Стоило ветвям священного дерева покинуть бамбуковые циновки, и все буйства прекратились. Небо показалось чище и ярче; ветер нежнее, а озеро покойнее. Со склонов горы, где стоял храм, понеслись новые звуки, звуки, напоминающие пение древней арфы. Тихие, жалостливые, свободные…
— Посмотрите… — Такигава прищурился, указывая друзьям на каменные лестницы, ведущие на гору. По ним, как озорной мячик, прыгал какой-то огонёк. Слева направо и справа налево, минуя центральную часть ступеней. То место предназначалось богам, смертные же не смели ступать на дорогу, предназначенную для великих Хаконе-оками.
Беловато-жёлтый, напоминающий лунный свет огонёк рос на глазах, становясь похожим на ребёнка.
— Это… — свет, падающий от духа, в глазах Монаха задрожал.
— Да, кажется, это дух, которого по ошибке приняли за Дзасики-боко, — сказал Лин и поднялся с колен, призывая тем самым отойти от тел Нару и Май.
Вскоре дух девочки отчётливо различили. Она миновала живых и подошла к тем, кого хотела забрать. Присев между своих родителей, затаившихся в телах Сибуи и Таниямы, она взяла их за руки, сквозь бледные ладони людей, послуживших им временными вместилищами, и потянула.
Духи покинули тела Нару и Май, вернув их глазам былую яркость, обременив разве что слабостью и излишней в их возрасте болью.

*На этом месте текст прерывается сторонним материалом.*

-- ==== Sys2Proof/Tests/Slice0.lean ====
section
/-! SUPPORT. Tests. What each expected result was worked out from stands beside it: the worked cases of spec/, the published test vectors
of AES-128 (FIPS 197) and of the CRC named in R184, or a hand calculation from the rule cited. The witnesses show, for each statement with
hypotheses, a state and operands that meet them, at the ends of the ranges its clauses give. -/

namespace Sys2Proof.Tests
open Sys2Proof.Machine

-- one theorem at a time: each of those below evaluates in the kernel, and together they would take a thread each
set_option Elab.async false

/-! ### States to test on -/

/-- A running part in PROVISIONED. -/
def run : State := { State.reset with phase := .running, lifecycle := .provisioned }

/-- Attributes of a class with S_min 16, label "A", grace 60 and erase-on-tamper. -/
def attrs (c : SlotClass) : Attrs := { cls := c, erase := true, tslot := 0, smin := 16, label := [0x41], grace := 60 }

/-- A READY slot of a class with CURRENT generation 1 in a cell. -/
def ready (c : SlotClass) (cell : Fin 48) : Pers :=
  { attrs := some (attrs c), highest := 1, pending := none, current := some { num := 1, cell := cell }, outgoing := none,
    mpView := freshView c .mp, npView := freshView c .np, onCommand := false }

/-- A STAGED slot: PENDING generation 2 in cell 9. -/
def staged : Pers := { ready .shared 4 with highest := 2, pending := some { num := 2, cell := 9 }, onCommand := true }

/-- A SWITCHING slot: CURRENT 2, OUTGOING 1 that the metrology port's view names. -/
def switching : Pers :=
  { ready .shared 9 with
    highest := 2, current := some { num := 2, cell := 9 }, outgoing := some { num := 1, cell := 4 }, mpView := some .outgoing }

/-- A window of slot 3, generation 1. -/
def win (t p : Nat) (r : Reservation) : Window :=
  { slot := 3, gen := 1, t := t, p := p, sCur := 16, grantTime := 0, grantCounter := 1, rateKnown := false, exhausted := false,
    reservation := r, held := [] }

/-- A state with a slot's applied state replaced. -/
def put (s : State) (i : Fin 16) (x : Pers) : State := s.withPart (s.setSlot i { s.slot i with applied := x })

/-- A state with changes awaiting in a slot. -/
def await (s : State) (i : Fin 16) (l : List Change) : State := s.withPart (s.setSlot i { s.slot i with awaiting := l })

/-- Slot 3 SHARED and READY, with a window. -/
def tagging (w : Window) : State := { put run 3 (ready .shared 4) with windows := [w] }

/-- A command's change, ready. -/
def change (k : ChangeKind) (p : Port) (taken : Bool) : Change :=
  { kind := k, ready := true, taken := taken, source := .command { port := p, condemned := false } }

/-- A job of class 4. -/
def job (id : JobId) : Job := { id := id, cls := 4, age := 1, requesters := [.keyStore], commits := [] }

/-- Page 0 is the stamped head with its first position free. -/
def headed (s : State) : State :=
  s.withPart { (s.modPage 0 (fun x => { x with role := .head, seq := some 1 })) with headStamped := true }

/-- A state with a job in flight. -/
def flying (s : State) (j : Job) (w : Work) : State := { headed s with inFlight := some { job := j, work := w } }

/-- A page stamped as page 1 whose first positions hold records. -/
def writtenPage (l : List Record) : StoredPage :=
  { wear := encodeStamp wearMarker 25000, stamp := encodeStamp seqMarker 1,
    records := Vector.ofFn (fun i : Fin 31 => ((l.map encodeRecord)[i.val]?).getD .erased) }

/-- The records of a part with slot 3 SHARED in STAGED, generations 1 and 2, and its CEIL records. -/
def written : List Record :=
  [(Body.life .sealed (some 0x0102030405060708)).record 1, (Body.tamper 4).record 2, (Body.slot 3 staged).record 3,
   (Body.ceil 3 1 257 256).record 4, (Body.ceil 3 2 17 16).record 5]

/-- A reset part whose page 0 holds those records, cells 4 and 9 their keys, and cell 5 a torn program. -/
def stored : State :=
  { State.reset with
    store :=
      { pages := State.reset.store.pages.set 0 (writtenPage written),
        cells := ((State.reset.store.cells.set 4 (encodeCell { slot := 3, gen := 1, key := 7 })).set 9
          (encodeCell { slot := 3, gen := 2, key := 8 })).set 5 .broken } }

/-- A ring with these roles (RESERVE after the list's end), page 0's used and failed positions as given, page 7 holding the records of
`written` with the LIFE record live. -/
def ringOf (l : List PageRole) (used failed : Nat) : State :=
  { run with
    pages := Vector.ofFn (fun i : Fin 8 =>
      let r := (l[i.val]?).getD .reserve
      { role := r, erases := 5, seq := if r.inRing then some (8 - i.val) else none, used := if i = 0 then used else 31,
        failed := if i = 0 then failed else 0 }),
    store := { State.reset.store with pages := State.reset.store.pages.set 7 (writtenPage written) },
    facts := [{ key := .life, page := 7, pos := 0, seq := 1 }], headStamped := true, nextPageSeq := 9 }

/-- A ring with a spare and no RESERVE page; one with neither, its oldest page live. -/
def lastSpare (used failed : Nat) : State := ringOf (.head :: .spare :: List.replicate 6 .closed) used failed
def noSpare (used : Nat) : State := ringOf (.head :: List.replicate 7 .closed) used 0

/-- A state with this job in flight. -/
def fliesOn (s : State) (j : Job) (w : Work) : State := { s with inFlight := some { job := j, work := w } }

/-- The change of an envelope, of a command not yet ready, and a grace expiry. -/
def envChange (k : ChangeKind) (done : Bool) : Change := { kind := k, ready := done, taken := done, source := .envelope }
def unready (k : ChangeKind) (p : Port) : Change := { change k p false with ready := false }
def expiry (taken : Bool) : Change := { kind := .expiry, ready := true, taken := taken, source := .part }

/-! ### Well-formed commands (R176) -/

theorem test_body_of_38_words : (Instr.nop .mp (List.replicate 38 0)).wf = true := by decide
theorem test_body_of_39_words_refused : (Instr.nop .mp (List.replicate 39 0)).wf = false := by decide
theorem test_event_has_no_body : (Instr.tamperEvent 0).wf = true := by decide

/-! ### The check word, the cipher, the stride, the stored items -/

/-- The published check value of this CRC: initial FFFFh over "123456789". -/
theorem test_crc_check_value : crc 0xFFFF [0x31, 0x32, 0x33, 0x34, 0x35, 0x36, 0x37, 0x38, 0x39] = 0x29B1 := by decide +kernel

/-- FIPS 197, appendix C.1. -/
theorem test_cipher_vector : encipher 0x000102030405060708090A0B0C0D0E0F 0x00112233445566778899AABBCCDDEEFF =
    0x69C4E0D86A7B0430D8CDB78070B4C55A := by decide +kernel

/-- Worked case 1 of chapter 2: S 1,024, P_new 51,201. -/
theorem test_stride_steady : newCeiling 50177 (capped (limited (demand true 1024 180 1024) 1024 256) 0 .normal) = 51201 := by
  decide +kernel

/-- Worked case 2: q 6,144 becomes 8,192, is limited to 4,096, and wear level 2 makes 16,384. -/
theorem test_stride_burst : capped (limited (demand true 1024 20 1024) 1024 256) 2 .normal = 16384 := by decide +kernel

/-- Worked case 3: DEGRADED, the last window. -/
theorem test_stride_last : newCeiling 4294934529 (capped 16 0 .degraded) = 4294967295 := by decide +kernel

/-- The wear level of R68 at its steps. -/
theorem test_wear_level : ({ headed run with pages := (headed run).pages.set 0 { (headed run).page 0 with erases := 25000 } } : State).wearLevel
    = 1 := by decide +kernel

/-- R69. -/
theorem test_store_modes : modeOf 5 = .normal ∧ modeOf 4 = .degraded ∧ modeOf 3 = .degraded ∧ modeOf 2 = .failed := by decide

/-- A factory-blank store starts with page 0 SPARE, the others RESERVE and no head (R94). -/
theorem test_blank_start_up :
    (State.reset.toPart.replay.page 0).role = .spare ∧ (State.reset.toPart.replay.page 7).role = .reserve ∧
    State.reset.toPart.replay.head = none ∧ State.reset.toPart.replay.mode = .normal := by decide +kernel

/-- The stored part comes back SEALED, its windows at their ceilings, its torn cell released (R96, R47, R98). -/
theorem test_stored_start_up :
    stored.toPart.replay.lifecycle = .sealed ∧ stored.toPart.replay.tamperCount = 4 ∧ stored.toPart.replay.nextSeq = 6 ∧
    (stored.toPart.replay.slot 3).applied = staged ∧ (stored.toPart.replay.window 3 1).map Window.t = some 257 ∧
    (stored.toPart.replay.window 3 2).map Window.t = some 1 ∧ stored.toPart.replay.cell 5 = .released none ∧
    stored.toPart.replay.wear = 1 := by decide +kernel

/-! ### Commands, one step each -/

/-- What a port holds after a step. -/
def portAfter (o : Host.Outcome State Fault Refusal) (p : Port) : Option PortJob :=
  match o with
  | .next t => some (t.port p).job
  | .fault _ | .refused _ => none

/-- STORE_INFO of a blank part after start-up (R73): mode NORMAL, w 0, 8 usable, no head. -/
theorem test_store_info :
    (portAfter (step { run with toPart := { State.reset.toPart.replay with phase := .running }, pending := [.storeInfo .mp []] }) .mp).map
      (fun j => j.reply.take 4) = some [0x0004, 0x0000, 0x0800, 0x0000] := by decide +kernel

/-- NOP keeps the port IDLE (R177). -/
theorem test_nop : portAfter (step { run with pending := [.nop .mp []] }) .mp = some .idle := by decide +kernel

/-- SET_MASK answers with the mask (R182). -/
theorem test_set_mask : portAfter (step { run with pending := [.setMask .np [0x0012]] }) .np =
    some (.ready { words := [0x0002, 0x0012], maker := .plain }) := by decide +kernel

/-- What holds of the part after a step. -/
def after (o : Host.Outcome State Fault Refusal) (f : State → Bool) : Bool :=
  match o with
  | .next t => f t
  | .fault _ | .refused _ => false

/-- The last value, 4,294,967,294, is issued and the window is exhausted (R44). -/
theorem test_last_value :
    after (step { tagging (win 4294967294 4294967295 .none) with pending := [.quickTag .mp [0x0300]] })
      (fun t => decide (t.te.mp = some (.quickTag 3 1 4294967294 []) ∧ (t.window 3 1).map Window.exhausted = some true)) = true := by
  decide +kernel

/-- A closed window under PFW refuses with WINDOW_CLOSED (R40). -/
theorem test_window_closed :
    portAfter (step { tagging { win 17 17 .queued with held := [] } with pfw := true, pending := [.quickTag .mp [0x0300]] }) .mp =
      some (.ready { words := [0x1610], maker := .plain }) := by decide +kernel

/-- A SLOT that ACTIVATE moves into SWITCHING takes its grace, 60 s (R131, R132). -/
theorem test_activate_applied :
    after (step { flying (await (put run 3 staged) 3 [change (.activate 2) .np true]) (job (.slot 3))
        (.record 0 0 1 (.slot 3 (staged.fold (.activate 2)))) with pending := [.recordProgramDone true] })
      (fun t => decide ((t.slot 3).applied.state = .switching ∧ (t.slot 3).graceLeft = some 60 ∧
        (t.port .np).job = .ready { words := [0x0024, 0x0300, 2, 1, 60], maker := .plain })) = true := by decide +kernel

/-- A tamper event zeroizes and counts (R169, R170). -/
theorem test_tamper_event :
    after (step { put run 3 (ready .shared 4) with tamp := true, debounce := some 0, pending := [.tamperEvent 20] })
      (fun t => decide (t.tamperCount = 1 ∧ (t.slot 3).state = .zeroizing ∧ t.mp.events.tamper = some 8)) = true := by decide +kernel

/-! ### Witnesses: the queue and the ports -/

/-- A state with a port replaced. -/
def portSet (s : State) (p : Port) (x : PortState) : State := s.withPart (s.setPort p x)

/-- The metrology port with a command in flight. -/
def waiting : State := portSet run .mp { run.port .mp with job := .waiting .quickTag }

/-- A plain reply of one word per entry. -/
def reply (w : List Word) : Reply := { words := w, maker := .plain }

/-- A transfer that offers these reply words. -/
def offer (w : List Word) : Offer := { status := 0, reply := w, busy := false, live := true }

/-- The metrology port READY with a reply that a transfer offers. -/
def offering (r : Reply) : State := portSet run .mp { run.port .mp with job := .ready r, offer := some (offer r.words) }

/-- What a reply showed of a power-on reset and one frame error. -/
def shown : Shown :=
  { reset := true, forced := none, store := none, cellLost := none, tamper := none, chainAbort := false, envAbort := false, errors := 1 }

Так светло… — грудная клетка Таниямы от глубокого вдоха надулась. Она сделала медленный выдох, видя сквозь щёлки между глазами и веками три лунных образа, шагающих по воде через красные тори. — Ты? — Май узнала ребёнка, выведенного ею из рёкана и, узрев её благодарную улыбку и лёгкий кивок, она закатила глаза, лишившись, как и Нару, всяких сил, пропустив полное исчезновение духов, шум сирен, приплывшего за ними катера и дальнейшие действия медиков, борющихся за их жизнь…
V
Отступающие лето являло миру последние радующие душу краски. На фоне гор алели шумящие в тёплые, ветреные дни клёны, и тьма неторопливо, словно без аппетита, поедала остатки света. В саду при рёкане всё ещё желтели остролепестковые хризантемы, и серебристый иней, не спеша, проступал на влажной траве. Близ воды, как дым, клубящийся по вогнутым черепичным крышам, стелился туман. Ноябрь* не обещался быть тёплым…
Молодой хозяин рёкана приуныл, разнося в ночи постукивания металлического мундштука традиционной трубки кисэру* и следующий вскоре горьковатый запах табака из смольного дыма. Он сидел на непокрытых полах и, сгибая правое колено, смотрел то на искристые подобные инею звёзды, то на распустившиеся алые до своей невозможности камелии. Всё живое в саду медленно погибало, а они, как существа не из этого мира, пробуждались от долгого сна.
— Ваша матушка велела окутать вам ноги, — в комнате задребезжал на мгновение свет, сёдзи закрылись, и вошедшая женщина лет отчасти преклонных, присев на колени вдали своего господина, повела сдержанный разговор. — Время колющего траву. Пора бы войти в дом…
— Тошно у меня на душе, нокаи-сан. Тут я побуду… тут… — изрёк он, продолжая сидеть в нижнем светло-сером кимоно.
— Да что с вами поделать?! Накиньте хотя бы верхнее кимоно, не позорьте свою матушку, — личная помощница хозяйки поднялась на худые ноги и, найдя сине-белые убранства молодого господина, накинула ему на плечи.
— Позорить… Перед кем бы? Или матушка вняла моему слову? Она позволит мне эту встречу?
— Хаяси-сан, когда же вы отпустите горячность своей молодости… — покачала она головой, не стряхнув тугой причёски из тёмных волос с частой проседью. — Девушка уже здесь. Ожидает вашего слова. Но позвольте, не будет вам от гейши никакого знатного проку. Она усладит ваш слух, а как рассвет окрасит восток, покинет этот дом. Нашей соседке, госпоже Симада, было велено именно так: прислать для вас девушку, способную разогнать скуку. Её дочь прибыла к нам.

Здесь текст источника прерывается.